_Work instruction:_ Once the line containing "if e.fixed ||" is found in the entries below, restate it and each following line word for word, stopping after the line containing "def armHeads (w".

_Stored data entries:_
────────────────
/-- An entry's fire time; none while it waits (R218, R221). -/
def State.fireOf (c : Fin 64) (e : Entry) (s : State) : Option SysTime :=
  if s.wheelDomain c then e.fire else some e.key

/-! ## Gate times of HV entries (R226) -/

/-- Compensation of `v` units of 10 µs. -/
def compUnits (v : Nat) : Nat := (v * 10 * 2 ^ 29 + 500000) / 1000000

def State.compOf (c : Fin 64) (e : Entry) (s : State) : Nat :=
  match e.comp with
  | some k => k
  | none =>
    if !e.action.getLsbD 4 then 0
    else
      let n := c.val - 48
      let learned := if e.level then s.get (F.BAR_OPTIME_OPERATE n) else s.get (F.BAR_OPTIME_RELEASE n)
      let nominal := if e.level then s.chan[c].nomOperate.toNat else s.chan[c].nomRelease.toNat
      compUnits (if learned ≠ 0 then learned else nominal)

/-- Gate times in list order, never decreasing. A MARK, which is not switched, gives none but raises those after it to its
fire time; an entry that waits has none; one that has begun keeps its own (R227). -/
def State.gatesFrom (c : Fin 64) (s : State) : Nat → List Entry → List (Entry × Option Nat)
  | _, [] => []
  | lo, e :: l =>
    if e.mark then (e, none) :: s.gatesFrom c (max lo (((s.fireOf c e).map BitVec.toNat).getD 0)) l
    else match e.gate, s.fireOf c e with
      | some g, _ =>
        let g := if e.begun then g.toNat else max lo g.toNat
        (e, some g) :: s.gatesFrom c (max lo g) l
      | none, none => (e, none) :: s.gatesFrom c lo l
      | none, some f =>
        let g := max lo (f.toNat - s.compOf c e)
        (e, some g) :: s.gatesFrom c g l

def State.gates (c : Fin 64) (s : State) : List (Entry × Option Nat) := s.gatesFrom c 0 s.chan[c].list

/-- 100 µs, after which an HV entry is fixed (R227). -/
def beginUnits : Nat := usUnits 100

/-- An entry has begun: at its fire time, or 100 µs before the gate time on an HV channel (R221, R227). -/
def State.hasBegun (c : Fin 64) (e : Entry) (gate : Option Nat) (s : State) : Bool :=
  e.bad || e.begun || e.done ||
  (s.chRuns c &&
    (if isHv c && !e.mark then match gate with
      | some g => decide (g ≤ s.now.toNat + beginUnits)
      | none => false
    else match s.fireOf c e with
      | some f => decide (f.toNat ≤ s.now.toNat)
      | none => false))

/-! ## Arming the head (R221, R222, R262) -/

/-- Take a predicted fire time for the head. -/
def Entry.arm (e : Entry) (t now : SysTime) : Entry :=
  { e with fire := some t, fixed := e.action.getLsbD 5, behind := e.behind || decide (t.toNat < now.toNat) }

/-- A refreshed gate of a forwarded entry that moves by more than 1 µs is forwarded again (R227). -/
def reforward (c : Fin 64) (s : State) : State :=
  match s.chan[c].list with
  | e :: l => match e.gate, e.fire with
    | some g, some f =>
      let g' := f.toNat - s.compOf c e
      if isHv c ∧ e.fwd = .sent ∧ e.begun = false ∧ 537 < ((g' : Int) - g.toNat).natAbs then
        let e' := { e with gate := some (BitVec.ofNat 64 g') }
        sendSchedule c e.level (BitVec.ofNat 64 g') e.tag (s.modC c fun x => { x with list := e' :: l })
      else s
    | _, _ => s
  | [] => s

/-- The head has begun. -/
def State.headBegun (c : Fin 64) (s : State) : Bool :=
  match s.gates c with
  | x :: _ => s.hasBegun c x.1 x.2
  | [] => false

/-- Arm, refresh or fix the head of a wheel-domain channel; one that has begun stands (R221). -/
def armHead (c : Fin 64) (s : State) : State :=
  if !s.wheelDomain c || !s.live then s
  else match s.chan[c].list with
    | [] => s
    | e :: l =>
      let w := s.chWheel c
      let set (e : Entry) : State := s.modC c fun x => { x with list := e :: l }
      match e.fire with
      | none =>
        match s.position w s.now, s.predict w (keyPos e.key) with
        | some p, some t =>
          if posDiff (keyPos e.key) p ≤ ((F.WHL_CFG5_ARM w).of s.whl[w].cfg5 : Int) then reforward c (set (e.arm t s.now)) else s
        | _, _ => s
      | some _ =>
        if e.fixed || s.headBegun c || e.action.getLsbD 5 then s
        else match s.predict w (keyPos e.key) with
          | some t => reforward c (set (e.arm t s.now))
          | none => set { e with fixed := true }

/-- The channels of a wheel. -/
def State.channelsOf (w : Fin 8) (s : State) : List (Fin 64) :=
  (List.finRange 64).filter fun c => s.wheelDomain c && s.chWheel c == w

def armHeads (w : Fin 8) (s : State) : State := s.each (s.channelsOf w) armHead

/-- Predictions stop: an armed head keeps its fire time and becomes fixed (R222). -/
def fixHeads (w : Fin 8) (s : State) : State :=
  s.each (s.channelsOf w) fun c s => match s.chan[c].list with
    | e :: l => if e.fire.isSome then s.modC c fun x => { x with list := { e with fixed := true } :: l } else s
    | [] => s

/-! ## Enabling (R206, R207, R223), and a new configuration that waits (R129) -/

/-- The fail level of an HV output: the FAIL straps may override the image's (Table 01-9). -/
def State.hvFail (n : Nat) (s : State) : Bool :=
  match s.get F.IDENT_STRAPS_FAIL1, s.get F.IDENT_STRAPS_FAIL0 with
  | 1, 1 => s.bit (F.CH_CTL_FAIL_LEVEL (48 + n))
  | 1, _ => false
  | _, 1 => true
  | _, _ => decide (n < 6)

/-- The shortest high or low time of a channel's class (Table 06-2). -/
def minTime (c : Fin 64) : Nat := if c.val < 32 then 16 else 26844

/-- The HV path is in use: HV_ENABLED and the link up (R228, R229). -/
def State.hvPath (s : State) : Bool := s.bit F.BAR_STATUS_HV_ENABLED && s.linkUp

/-- The levels a SET_NOW of the handshake, or of K8 entry, carries: LEVEL, or the fail level of a channel held
at its fail state (R81, R207, R229). -/
def State.hvLevels (s : State) : Nat :=
  (List.finRange 12).foldl (fun w (n : Fin 12) =>
    let c : Fin 64 := Fin.ofNat 64 (48 + n.val)
    if (if s.chRuns c then s.bit (F.CH_STATUS_LEVEL c) else s.hvFail n) then w + 2 ^ n.val else w) 0

/-- An HV channel enabled or disabled: its output goes to LEVEL, or to its fail level (R207, R231). -/
def setHvOutput (c : Fin 64) (s : State) : State :=
  if isHv c ∧ s.hvPath ∧ s.inK8 then
    let b := 2 ^ (c.val - 48)
    sendSetNow b (s.hvLevels &&& b) .setNow s
  else s

/-- The checks of Table 06-11 on a channel's configuration. -/
def State.chanCfgOk (c : Fin 64) (m : Nat) (s : State) : Bool :=
  let edge := s.get (F.CH_CFG0_EDGE c)
  let c1 := s.get (F.CH_CFG1_V c)
  let c2 := s.get (F.CH_CFG2_V c)
  if inputMode m then
    edge != 3 && (m != mPERIOD || decide (edge ≤ 1)) &&
    (m != mEDGELOG ||
      (decide (3 ≤ c2 % 16) && decide (c2 % 16 ≤ 12) && c1 % 8 == 0 && decide (c1 + 8 * 2 ^ (c2 % 16) ≤ spmTop)))
  else if waveMode m then
    let t := minTime c
    let ok (n : Nat) : Bool := n == 0 || decide (t ≤ n)
    ok c1 && ok c2 && ok (c1 - c2)
  else true

/-- The records an edge log holds. -/
def State.logHeld (c : Fin 64) (s : State) : Nat :=
  let n := 2 ^ (s.get (F.CH_CFG2_V c) % 16)
  (s.get (F.CH_ELOG_WR_WR c) + n - s.get (F.CH_ELOG_RD_RD c) % n) % n

/-- LOG is set whenever the number of records held changes to THRESH or more (R244). -/
def logChanged (c : Fin 64) (before : Nat) (s : State) : State :=
  let h := s.logHeld c
  s.when (h != before && decide (s.get (F.CH_CFG3_V c) ≤ h)) (State.chEvent c 7)

/-- The edge log starts empty (R244, R208). -/
def restartLog (c : Fin 64) (s : State) : State :=
  let t := (s.put (F.CH_ELOG_WR_WR c) 0).put (F.CH_ELOG_RD_RD c) 0
  if s.mode c = mEDGELOG then logChanged c (s.logHeld c) t else t

/-- EN = 1 takes effect. The WHEEL check concerns wheel-domain channels, and every 3-bit number names a wheel
(DEDUCED, log entry 20). -/
def State.chanEnableOk (c : Fin 64) (s : State) : Bool :=
  let m := s.mode c
  modeValid c m && !(inputMode m && s.wheelDomain c) && s.chanCfgOk c m

/-- Entries whose fire time has passed count as late, as after a forward step (R220, R223). -/
def markBehind (c : Fin 64) (s : State) : State :=
  let late (e : Entry) : Bool := match s.fireOf c e with
    | some f => decide (f.toNat < s.now.toNat)
    | none => false
  s.modC c fun x => { x with list := x.list.map fun e => { e with behind := e.behind || late e } }

/-- EN goes from 0 to 1 (R242, R244). -/
def enableChan (c : Fin 64) (s : State) : State :=
  let s := s.put (F.CH_CTL_EN c) 1
  let s := restartLog c ((s.put (F.CH_RES0_RES0 c) 0).put (F.CH_RES1_RES1 c) 0)
  let s := s.modC c fun x => { x with edges := 0, counter := 0, prevEdge := none, riseAt := none, fallAt := none }
  let s := s.modC c fun x => if s.mode c = mPATTERN then x else { x with inverted := s.bit (F.CH_CFG0_INVERT c) }
  armHead c (setHvOutput c (markBehind c s))

/-- A forwarded entry that is taken out of the list, or of execution, is cancelled in the MFE (R214). -/
def cancelForwarded (c : Fin 64) (e : Entry) (s : State) : State :=
  s.when (isHv c && e.fwd == .sent && !e.done) (sendCancel c e.tag)

/-- A kept entry counts as never forwarded; one that has begun keeps its gate (R207, R229). -/
def Entry.unforwarded (e : Entry) : Entry :=
  if e.begun then { e with fwd := .no } else { e with fwd := .no, gate := none, comp := none }

/-- EN goes from 1 to 0 (R207): the list is kept and not executed, so the MFE's copies of its entries are cancelled, but for
one whose gate has passed, which waits for its report; a waveform ends (log entry 108). -/
def disableChan (c : Fin 64) (s : State) : State :=
  let s := s.each s.chan[c].list (cancelForwarded c)
  let s := s.modC c fun x => { x with
    wave := none, list := x.list.map fun e => if isHv c && !e.done then e.unforwarded else e }
  setHvOutput c (s.put (F.CH_CTL_EN c) 0)

/-- EN = 1 is asked of a channel. -/
def tryEnable (c : Fin 64) (s : State) : Bool × State :=
  if s.chEn c then (true, s)
  else if s.chanEnableOk c then (true, enableChan c s)
  else (false, s.put (F.CH_STATUS_CFG_BAD c) 1)

/-- The defined bits of CFG`i` in mode `m` (Table 06-11). -/
def cfgMask (c : Fin 64) (m i : Nat) : Word :=
  match i with
  | 0 => if isHv c then 0 else 0xFFFF000B
  | 1 => if isHv c then 0xFFFF else if waveMode m ∨ m = mCOUNT ∨ m = mEDGELOG then 0xFFFFFFFF else 0
  | 2 => if waveMode m then 0xFFFFFFFF else if m = mCOUNT then 3 else if m = mEDGELOG then 0xF else 0
  | 3 => if m = mEDGELOG then 0xFFFFFFFF else 0
  | _ => 0

/-- A channel-table entry (Table 04-9) loaded with EN 0 (R208). -/
def loadChannel (c : Fin 64) (b : List Byte) (s : State) : State :=
  let flags := (byteAt b 1).toNat
  let s := (((s.put (F.CH_CTL_EN c) 0).put (F.CH_CTL_MODE c) (byteAt b 0).toNat).put (F.CH_CTL_DOMAIN c) flags).put
    (F.CH_CTL_WHEEL c) (flags / 2)
  let s := (s.put (F.CH_CTL_FAIL_LEVEL c) (flags / 16)).put (F.CH_CTL_FAIL_HIZ c) (if c.val < 48 then flags / 32 else 0)
  let cfg (i : Nat) (s : State) : State :=
    s.putReg (0x40020010 + 0x100 * c + 4 * i) (BitVec.ofNat 32 (leAt b (8 + 4 * i) 4) &&& cfgMask c (s.mode c) i)
  let s := s.each (List.range 6) cfg
  s.modC c fun x => { x with link := byteAt b 2, nomOperate := BitVec.ofNat 16 (leAt b 4 2),
                             nomRelease := BitVec.ofNat 16 (leAt b 6 2), wave := none, update := false, newConfig := none }

/-- The list is empty: a new configuration that waited for it is taken (R129), and the channel enabled in K8 (R208). -/
def takeNewConfig (c : Fin 64) (s : State) : State :=
  match s.chan[c].newConfig with
  | none => s
  | some b =>
    let s := loadChannel c b s
    if s.mode c = 0 ∨ s.inK8 = false then s else (tryEnable c s).2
────────────────
_Result for this task:_
        if e.fixed || s.headBegun c || e.action.getLsbD 5 then s
        else match s.predict w (keyPos e.key) with
          | some t => reforward c (set (e.arm t s.now))
          | none => set { e with fixed := true }

/-- The channels of a wheel. -/
def State.channelsOf (w : Fin 8) (s : State) : List (Fin 64) :=
  (List.finRange 64).filter fun c => s.wheelDomain c && s.chWheel c == w

def armHeads (w : Fin 8) (s : State) : State := s.each (s.channelsOf w) armHead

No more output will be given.